PIA National Calls on Congress to Defund Federal Insurance Office Study of Insurance Regulation

The National Association of Professional Insurance Agents (PIA) is calling on the new 112th Congress to pass legislation to defund a study of insurance regulation currently slated to be conducted by the new Federal Insurance Office (FIO), and to repeal the mandate granted to the FIO to make recommendations to Congress regarding insurance regulation based upon that study.

Published on January 20, 2011

“Federal bureaucrats should not be conducting a study on whether or not their own powers should be expanded, and then making recommendations to Congress based on a study that they alone conducted,” said PIA National Executive Vice President & CEO Leonard C. Brevik. “Having the FIO report on, as the law currently states, ‘the costs and benefits of potential federal regulation of insurance across various lines’ creates an inherent conflict of interest. It assures a biased result because it asks federal regulators if they believe in federal regulation. Of course their answer will be ‘yes.’ Congress needs to defund this Trojan horse for federal expansion and encroachment.”

“The scope of authority of the FIO is strictly limited by law,” Brevik said. “The legislation creating it clearly states, ‘Nothing ... shall be construed to establish or provide the office or the Department of the Treasury with general supervisory or regulatory authority over the business of insurance.’ That authority remains where it belongs – with the states – despite the current attempt by the Obama Administration to expand the FIO into an insurance policy-setting body, which exceeds its mandate.”

The FIO is meant to serve as an information resource for policymakers and to coordinate international insurance agreements. But despite the legislative prohibition against the office acting as a regulator of insurance, Treasury Deputy Secretary Neal Wolin has put forward an interpretation that would vastly expand the office’s activities beyond Congressional intent.
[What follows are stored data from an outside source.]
/-- STALL_GATE gates an idle stall without NOGATE; STALL_WAKE wakes it. VSET is for a service processor within its bounds: uncovered
steps fall before the rail is written; a rail read back at VSET covers it. RAIL_LIMITED lowers the cap of a VHL rail to 4 below
its highest effective step, by 4 more where it is limited already, to no less than 8; RAIL_CAP_RISE, once the hold time has
passed since the last limiting and the last rise, raises it by 4 until 60 ends the limit, each with an entry of the power log. A
domain estimate adds its energy and, every 1,000th, gives the 1 ms average. Above L the governor lowers its cap by 2 to no less
than 8; after 1 ms below 0.95 L it raises it by 1; a grant lifts L to PEXC. Every change of a cap sends the stalls' clocks to
their effective step. A supply below the droop level stretches every cycle, 10 mV above it the stretch ends. It concludes that
exec answers a next state with the command's own effect for: stallGate, stallWake, vsetWrite, railRead, domainEstimate,
governorTick, droopDetect, stretchRelease, railLimited, railCapRise, regulatorStatusAlert. -/
def Obligations.PowerGovernsRailsAndClocks : Prop :=
  ∀ (s : State) (q : Req) (n r d mv da uw p1 p10 p1s : Nat) (v : W32) (on : Bool), inReq q = true → n < 256 → r < 5 → d < 1096 →
    let still := fun (c : Instr) => exec c s = .next s
    let x := s.rail r
    let heads := fun (t : State) (m : Nat) => (if (t.stall m).clk.slewing = true then (t.stall m).clk.target else (t.stall m).clk.cur) = t.effStep m
    let hallHeads := fun (t : State) => r < 4 → ∀ i < 64, heads t (64 * r + i)
    let same := fun (t : State) => t.mem = s.mem ∧ t.tally = s.tally ∧ t.rings.items = s.rings.items ∧ ∀ m k, t.thread m k = s.thread m k
    let others := fun (t : State) => ∀ i, i ≠ r → t.rail i = s.rail i
    let logged := fun (t : State) (cause cap : Nat) => t.pwr.next = (s.pwr.next + 1) % 64 ∧
      Tab.find t.pwr.log s.pwr.next = some { time := s.time, cause := cause, rail := r, cap := cap, amps := min (x.iread / 10) 255 }
    -- stalls
    (s.pwrState n = 1 → bit32 (s.rw32 (stallPwrOff n)) 2 = false →
      exec (.stallGate n) s = .next (s.updStall n (fun x => { x with gated := true }))) ∧
    (s.pwrState n ≠ 1 ∨ bit32 (s.rw32 (stallPwrOff n)) 2 = true → still (.stallGate n)) ∧
    ((s.stall n).gated = true → exec (.stallWake n) s = .next (s.updStall n (fun x => { x with gated := false }))) ∧
    ((s.stall n).gated = false → still (.stallWake n)) ∧
    -- rails
    (s.setupOpen q →
      let m := fld32 v 0 16
      let good := if r < 4 then 600 ≤ m ∧ m ≤ 880 else 700 ≤ m ∧ m ≤ 850
      (reqIsSp q = false ∨ ¬ good → exec (.vsetWrite q r v) s = .next (s.accessError q 0 (0x202110 + 8 * r) 4 true)) ∧
      (reqIsSp q = true → good → Completes (exec (.vsetWrite q r v) s) (fun t =>
        t.rw32 (0x202110 + 8 * r) = BitVec.ofNat 32 m ∧ t.rail r = { x with cov := min x.cov m } ∧ others t ∧ hallHeads t ∧ same t ∧
        t.outbox = s.outbox ++ [.avs r m]))) ∧
    (Completes (exec (.railRead r mv da) s) (fun t =>
      t.rail r = { x with
        vread := min mv 0xFFFF, iread := min da 0xFFFF, cov := if s.vset r ≤ mv then s.vset r else x.cov } ∧
      others t ∧ hallHeads t ∧ same t ∧ t.outbox = s.outbox)) ∧
    (let top := ((List.range 64).map (fun i => s.effStep (64 * r + i))).foldl max 0
     Completes (exec (.railLimited r) s) (fun t =>
      (t.rail r).lim = true ∧ (t.rail r).limited = some s.time ∧ others t ∧ same t ∧
      (r = 4 → (t.rail r).cap = x.cap ∧ logged t 1 60) ∧
      (r < 4 → x.cap ≤ 8 → (t.rail r).cap = x.cap ∧ logged t 2 x.cap) ∧
      (r < 4 → 8 < x.cap → (t.rail r).cap = max 8 ((if x.lim = true then x.cap else top) - 4) ∧ hallHeads t ∧
        logged t 1 (max 8 ((if x.lim = true then x.cap else top) - 4))))) ∧
    (let due := max (x.limited.getD 0) (x.rose.getD 0) + x.holdNow s.time * 1000000000
     (x.lim = false ∨ s.time < due → still (.railCapRise r)) ∧
     (x.lim = true → due ≤ s.time →
      let cap := if r < 4 then min 60 (x.cap + 4) else 60
      Completes (exec (.railCapRise r) s) (fun t =>
        t.rail r = { x with cap := cap, lim := decide (cap < 60), rose := some s.time } ∧ others t ∧ hallHeads t ∧ same t ∧ logged t 3 cap))) ∧
    exec (.regulatorStatusAlert r on) s = .next (s.updRail r (fun r => { r with alert := on })) ∧
    -- the weighbridge
    (let y := s.domain d
     Completes (exec (.domainEstimate d uw) s) (fun t =>
      (t.domain d).uj = y.uj + BitVec.ofNat 48 ((y.frac + uw) / 1000000) ∧ (t.domain d).frac = (y.frac + uw) % 1000000 ∧
      (y.n + 1 = 1000 → (t.domain d).mw = min ((y.sum + uw) / 1000000) 0xFFFF ∧ (t.domain d).sum = 0 ∧ (t.domain d).n = 0) ∧
      (y.n + 1 ≠ 1000 → (t.domain d).mw = y.mw ∧ (t.domain d).sum = y.sum + uw ∧ (t.domain d).n = y.n + 1) ∧
      (∀ e, e ≠ d → t.domain e = s.domain e) ∧ t.mem = s.mem ∧ t.stalls = s.stalls)) ∧
    -- the governor
    (p1 ≤ 0xFFFF → p10 ≤ 0xFFFF → p1s ≤ 0xFFFF →
      let ticks := fun (P : State → Prop) => Completes (exec (.governorTick p1 p10 p1s) s) (fun t =>
        t.pwr.p1 = p1 ∧ t.pwr.p10 = p10 ∧ t.pwr.p1s = p1s ∧ same t ∧ P t)
      (s.cool.grant = none →
        (s.plimit < p1 → ticks (fun t => t.pwr.cap = max 8 (s.pwr.cap - 2) ∧ ∀ m < 256, heads t m)) ∧
        (∀ t0, 100 * p1 < 95 * s.plimit → s.pwr.cap < 60 → s.pwr.quiet = some t0 → t0 + 1000000 ≤ s.time → s.pwr.rose + 1000000 ≤ s.time →
          ticks (fun t => t.pwr.cap = s.pwr.cap + 1 ∧ t.pwr.rose = s.time ∧ ∀ m < 256, heads t m)) ∧
        (p1 ≤ s.plimit → 95 * s.plimit ≤ 100 * p1 ∨ 60 ≤ s.pwr.cap ∨ s.pwr.quiet = none →
          ticks (fun t => t.pwr.cap = s.pwr.cap ∧ t.stalls = s.stalls))) ∧
      (s.cool.grant.isSome = true → s.pwr.capped = false → (∀ t0, s.pwr.exc = some t0 → s.time < t0 + 10000000) → p1s < s.plimit →
        s.plimit < p1 → p1 ≤ s.pexc → ticks (fun t => s.pwr.cap ≤ t.pwr.cap))) ∧
    -- droop
    (let c := (s.stall n).clk
     let sets := fun (c : Instr) (b : Bool) => Completes (exec c s) (fun t => Observed
      (s.updStall n (fun x => { x with clk := { x.clk with stretch := b, base := s.cycle n, at_ := s.time } })) t)
     (mv < s.droopLevel n → sets (.droopDetect n mv) true) ∧ (s.droopLevel n ≤ mv → still (.droopDetect n mv)) ∧
     (c.stretch = true → s.droopLevel n + 10 ≤ mv → sets (.stretchRelease n mv) false) ∧
     (c.stretch = false ∨ mv < s.droopLevel n + 10 → still (.stretchRelease n mv)))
Speaking to stockbrokers in London on November 17, 2010, Wolin said that the Obama administration believes the new financial services reform law gives it the power to monitor the insurance sector and coordinate and develop federal policy on major domestic and international insurance issues. He added that through the FIO, “the federal government will work toward modernizing and improving our system of insurance regulation.”

“This is exactly what Congress did not want the FIO to do when it prohibited it from getting involved in insurance regulation,” said PIA National President Fred Thomas. “It is clear that the Obama Administration is claiming an overly broad mandate for the FIO that is in direct conflict with the law.

That’s why it is critical that this office not be permitted to conduct studies and make policy recommendations to Congress, because it is clearly biased and will recommend that a vast new federal insurance bureaucracy be created. Congress needs to nip this in the bud right now.”
Brevik added that any study needs to be objective in order for it to be credible.

“Rather than having those with a predetermined point of view conduct a study that produces preordained conclusions, any federal study of insurance regulation should either be conducted by a nonpartisan entity such as the Government Accountability Office (GAO), or not at all.